Lecture 2: Vector diffusion maps and the graph connection Laplacian
Tuesday, June 2, 2015, 4:30 - 5:30 PM, Eckhart 202
Motivated by the problem of denoising 2D cryo-EM images, in this talk we consider vector diffusion maps (VDM), a mathematical framework for organizing and analyzing high dimensional data sets, 2D images and 3D shapes. VDM is based on the discrete graph connection Laplacian which is a generalization of the graph Laplacian from spectral graph theory. The connection Laplacian provides an extension of diffusion maps and other non-linear dimensionality reduction methods, such as LLE, ISOMAP and Laplacian eigenmaps.

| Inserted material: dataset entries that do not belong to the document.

-- ==== Sys2Proof/Tests/Slice0.lean ====
section
/-! SUPPORT. The model's own tests: ill-formed terms, words written out from spec/30_encoding.md, single steps with the
results that spec/95_test_vectors.md gives, and one witness for the hypotheses of each statement. -/

namespace Sys2Proof.Tests

open Sys2Proof Sys2Proof.Machine

/-! ### Helpers -/

/-- The next state of an outcome. -/
def nextOf : Host.Outcome State Fault Refusal → Option State
  | .next s => some s
  | _ => none

/-- What STATUS reads after an outcome. -/
def statusAfter (o : Host.Outcome State Fault Refusal) : Option Word :=
  (nextOf o).map statusWord

/-- A computation in flight at a phase and index. -/
def inFlight (v : Variant) (phase : BitVec 4) (t : BitVec 7) : State :=
  { beginComputation v State.reset with phase := phase, t := t }

/-- Eight stored words. -/
def words8 (xs : List Word) : Vector Word 8 :=
  Vector.ofFn fun i => xs.getD i.val 0

/-- A schedule with some words set. -/
def scheduleWith (xs : List (Nat × Word)) : Vector Word 80 :=
  xs.foldl (fun W x => W.setIfInBounds x.1 x.2) (Vector.replicate 80 0)

/-- A block buffer with these bytes from index 0 on. -/
def bufferOf (bytes : List Byte) : Memory :=
  Memory.writeList [] 0 bytes

/-- The end of the input with no failure: these bytes, then no more. -/
def lastAnswer (bytes : List Byte) : SrcResponse :=
  ⟨bytes.length, bytes, true, false⟩

/-- The message "abc". -/
def abc : List Byte := [0x61, 0x62, 0x63]

/-- The padded block of "abc" (V-PAD-2). -/
def abcBlock (v : Variant) : List Byte :=
  abc ++ 0x80 :: List.replicate (v.blockBytes - 5) 0x00 ++ [0x18]

/-- The IV of SHA-256 as stored words (R42). -/
def iv256 : List Word :=
  [0x6a09e667, 0xbb67ae85, 0x3c6ef372, 0xa54ff53a, 0x510e527f, 0x9b05688c, 0x1f83d9ab, 0x5be0cd19]

/-- The IV of SHA-512 (R43). -/
def iv512 : List Word :=
  [0x6a09e667f3bcc908, 0xbb67ae8584caa73b, 0x3c6ef372fe94f82b, 0xa54ff53a5f1d36f1,
   0x510e527fade682d1, 0x9b05688c2b3e6c1f, 0x1f83d9abfb41bd6b, 0x5be0cd19137e2179]

/-- The working variables of SHA-256 "abc" after round 0 (V-RD-1). -/
def abcRound0 : List Word :=
  [0x5d6aebcd, 0x6a09e667, 0xbb67ae85, 0x3c6ef372, 0xfa2a4622, 0x510e527f, 0x9b05688c, 0x1f83d9ab]

/-- The working variables of SHA-256 "abc" after round 63 (V-RD-1). -/
def abcRound63 : List Word :=
  [0x506e3058, 0xd39a2165, 0x04d24d6c, 0xb85e2ce9, 0x5ef50f24, 0xfb121210, 0x948d25b6, 0x961f4894]

/-- The SHA-256 digest of "abc" (KAT-2). -/
def abcDigest : List Word :=
  [0xba7816bf, 0x8f01cfea, 0x414140de, 0x5dae2223, 0xb00361a3, 0x96177a9c, 0xb410ff61, 0xf20015ad]

/-- The state after SHA-256 of "abc" (P1): STATUS 0x030000c2, the digest and a length of 24 bits. -/
def abcDone : State :=
  { State.reset with
    done := true, pstate := .done, eoiSeen := true, cnt := 3, len := 24, H := words8 abcDigest,
    blk := bufferOf (abcBlock .sha256) }

/-- An accepted START of SHA-256 whose source will give "abc". -/
def filling : State :=
  { beginComputation .sha256 State.reset with source := [lastAnswer abc] }

/-! ### Ill-formed terms are refused -/

theorem test_wf_reject_legal_word : (Instr.reject 0x11).wf = false := by decide
theorem test_wf_rd_misaligned : (Instr.rd 0x04).wf = false := by decide
theorem test_wf_wr_misaligned : (Instr.wr 0x0c 0).wf = false := by decide
theorem test_wf_wr_cmd : (Instr.wr 0x00 1).wf = false := by decide
theorem test_exec_rd_misaligned : exec (.rd 0x04) State.reset = .refused (.accessMisaligned 0x04) := rfl
theorem test_exec_wr_misaligned : exec (.wr 0x0c 0) State.reset = .refused (.accessMisaligned 0x0c) := rfl

/-! ### Decoding of written-out words, field by field from R111, R115, R116 -/

/-- RSV = 0 (59 bits), V = 0, OP = 0. -/
theorem test_decode_nop : decode (.cmd ((0b0 : BitVec 59) ++ (0b0 : BitVec 1) ++ (0b0000 : BitVec 4))) = .ok .nop := rfl
/-- RSV = 0, V = 0, OP = 1. -/
theorem test_decode_start256 :
    decode (.cmd ((0b0 : BitVec 59) ++ (0b0 : BitVec 1) ++ (0b0001 : BitVec 4))) = .ok (.start .sha256) := rfl
/-- RSV = 0, V = 1, OP = 1. -/
theorem test_decode_start512 :
    decode (.cmd ((0b0 : BitVec 59) ++ (0b1 : BitVec 1) ++ (0b0001 : BitVec 4))) = .ok (.start .sha512) := rfl
/-- The rejected words of V-CMD-1: V without OP, OP = 2, OP = 15, and a reserved bit (5, 8, 63) set. -/
theorem test_decode_reject :
    [0x10, 0x2, 0xf, 0x20, 0x21, 0x101, 0x8000000000000001].map decodeCmd =
      [.reject 0x10, .reject 0x2, .reject 0xf, .reject 0x20, .reject 0x21, .reject 0x101, .reject 0x8000000000000001] := by
  decide
/-- `R 78`: dir = 0, off = 0111_1000. -/
theorem test_decode_rd : decode (.bus ((0b0 : BitVec 1) ++ (0b01111000 : BitVec 8)) 0) = .ok (.rd 0x78) := rfl
/-- `W 00 0000000000000011`: dir = 1, off = 0. -/
theorem test_decode_wrCmd :
    decode (.bus ((0b1 : BitVec 1) ++ (0b00000000 : BitVec 8)) 0x11) = .ok (.wrCmd 0x11) := rfl
/-- `W 40 5`: dir = 1, off = 0100_0000. -/
theorem test_decode_wr : decode (.bus ((0b1 : BitVec 1) ++ (0b01000000 : BitVec 8)) 5) = .ok (.wr 0x40 5) := rfl
/-- `R 04` is misaligned (V-BUS-5). -/
theorem test_decode_misaligned :
    decode (.bus ((0b0 : BitVec 1) ++ (0b00000100 : BitVec 8)) 0) = .error (.misaligned 0x04) := rfl
/-- The ten phase codes. -/
theorem test_decode_phases :
    [0b0000, 0b0001, 0b0010, 0b0011, 0b0100, 0b0101, 0b0110, 0b0111, 0b1000, 0b1001].map (fun c => decode (.phase c)) =
      [.ok .idle, .ok .fill, .ok .pad, .ok .padblk, .ok .extract, .ok .sched, .ok .initwv, .ok .round, .ok .accum,
       .ok .finish] := rfl
theorem test_decode_phase_reserved : decode (.phase 0b1111) = .error (.reservedPhase 15) := rfl

/-- The opcode table's words: the cmd rows in 64 bits, the bus rows in 16, the phase rows in 8. -/
theorem test_table_words :
    decodeTableWord 64 0x0 = some .nop ∧ decodeTableWord 64 0x1 = some (.start .sha256) ∧
    decodeTableWord 64 0x11 = some (.start .sha512) ∧ decodeTableWord 64 0x10 = some (.reject 0x10) ∧
    decodeTableWord 16 0x048 = some (.rd 0x48) ∧ decodeTableWord 16 0x100 = some (.wrCmd 0) ∧
    decodeTableWord 16 0x108 = some (.wr 0x08 0) ∧ decodeTableWord 16 0x004 = none ∧
    (List.range 11).map (decodeTableWord 8) = [some .idle, some .fill, some .pad, some .padblk, some .extract, some .sched,
      some .initwv, some .round, some .accum, some .finish, none] := by decide
/-- A bus access with its data word, and bits that its access word does not have. -/
theorem test_table_bus_data :
    decodeTableWord 80 (0x11 * 2 ^ 16 + 0x100) = some (.wrCmd 0x11) ∧ decodeTableWord 16 0x0200 = none ∧
    decodeTableWord 8 0x10 = none := by decide
/-- The next step after withFetchWord runs the word's instruction: SCHED at its entry index, INITWV, and a START. -/
theorem test_withFetchWord :
    statusAfter (step (State.reset.withFetchWord 8 5)) = some 0x00115001 ∧
    statusAfter (step (State.reset.withFetchWord 8 6)) = some 0x00007001 ∧
    statusAfter (step (State.reset.withFetchWord 64 0x11)) = some 0x00001011 ∧
    statusAfter (step (State.reset.withFetchWord 16 0x108)) = some 0 := by decide +kernel

/-! ### Word functions (V-FN-1 to V-FN-5) -/

theorem test_sigma256 :
    smallSigma0 .sha256 0x6a09e667 = 0xba0cf582 ∧ smallSigma1 .sha256 0x6a09e667 = 0xcfe5da3c ∧
    bigSigma0 .sha256 0x6a09e667 = 0xce20b47e ∧ bigSigma1 .sha256 0x6a09e667 = 0x55b65510 ∧
    smallSigma0 .sha256 0x80000000 = 0x11002000 ∧ smallSigma1 .sha256 0xffffffff = 0x003fffff := by decide +kernel
theorem test_sigma512 :
    smallSigma0 .sha512 0x0123456789abcdef = 0x6f92c77c6c4f1aa1 ∧
    smallSigma1 .sha512 0x0123456789abcdef = 0x70a3460dbbd4317a ∧
    bigSigma0 .sha512 0x0123456789abcdef = 0xb7c57a100c7ec1ab ∧
    bigSigma1 .sha512 0x0123456789abcdef = 0x7703112333475567 := by decide +kernel
theorem test_ch_maj :
    ch (0x510e527f : BitVec 32) 0x9b05688c 0x1f83d9ab = 0x1f85c98c ∧
    maj (0x6a09e667 : BitVec 32) 0xbb67ae85 0x3c6ef372 = 0x3a6fe667 ∧
    ch (0x510e527fade682d1 : BitVec 64) 0x9b05688c2b3e6c1f 0x1f83d9abfb41bd6b = 0x1f85c98c7b273d3b ∧
    maj (0x6a09e667f3bcc908 : BitVec 64) 0xbb67ae8584caa73b 0x3c6ef372fe94f82b = 0x3a6fe667f69ce92b := by decide +kernel
theorem test_shifts :
    rotr (0x00000001 : BitVec 32) 1 = 0x80000000 ∧ shr (0x80000000 : BitVec 32) 31 = 0x00000001 := by decide
/-- The ends, lengths and row labels of the constant tables (R40 to R43), and the prefix property that R41 states. -/
theorem test_rom :
    K256Table.labelled = true ∧ K512Table.labelled = true ∧
    romK .sha256 0 = 0x428a2f98 ∧ romK .sha256 63 = 0xc67178f2 ∧ romK .sha512 0 = 0x428a2f98d728ae22 ∧
    romK .sha512 79 = 0x6c44198c4a475817 ∧ romIV .sha256 7 = 0x5be0cd19 ∧ romIV .sha512 7 = 0x5be0cd19137e2179 ∧
    K256.length = 64 ∧ K512.length = 80 ∧ IV256.length = 8 ∧ IV512.length = 8 ∧
    (K512.take 64).map (·.extractLsb' 32 32) = K256 := by decide +kernel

Lecture 3: Covariance Matrix Estimation for the Cryo-EM Heterogeneity Problem
Wednesday, June 3, 2015, 4 - 5 PM, Eckhart 202
A key assumption in classical algorithms for cryo-EM is that the sample consists of (rotated versions of) identical molecules. However, in many datasets this assumption does not hold. Many molecules of interest exist in more than one conformational state. These structural variations are of great interest to biologists, as they provide insight into the functioning of the molecule. In this talk we tackle the problem of classifying the images to their different conformations. Our approach is based on estimating the covariance matrix of the underlying three-dimensional structures. What makes this problem challenging is that only 2D projections of the molecules are observed, but not the molecules themselves. This problem can be viewed as an instance of noisy low-rank matrix completion/sensing, and we derive an estimator for the covariance matrix as a solution to a certain linear system. The linear operator to be inverted, which we term the projection covariance transform, is an important object in covariance estimation for problems in computerized tomography involving structural variation.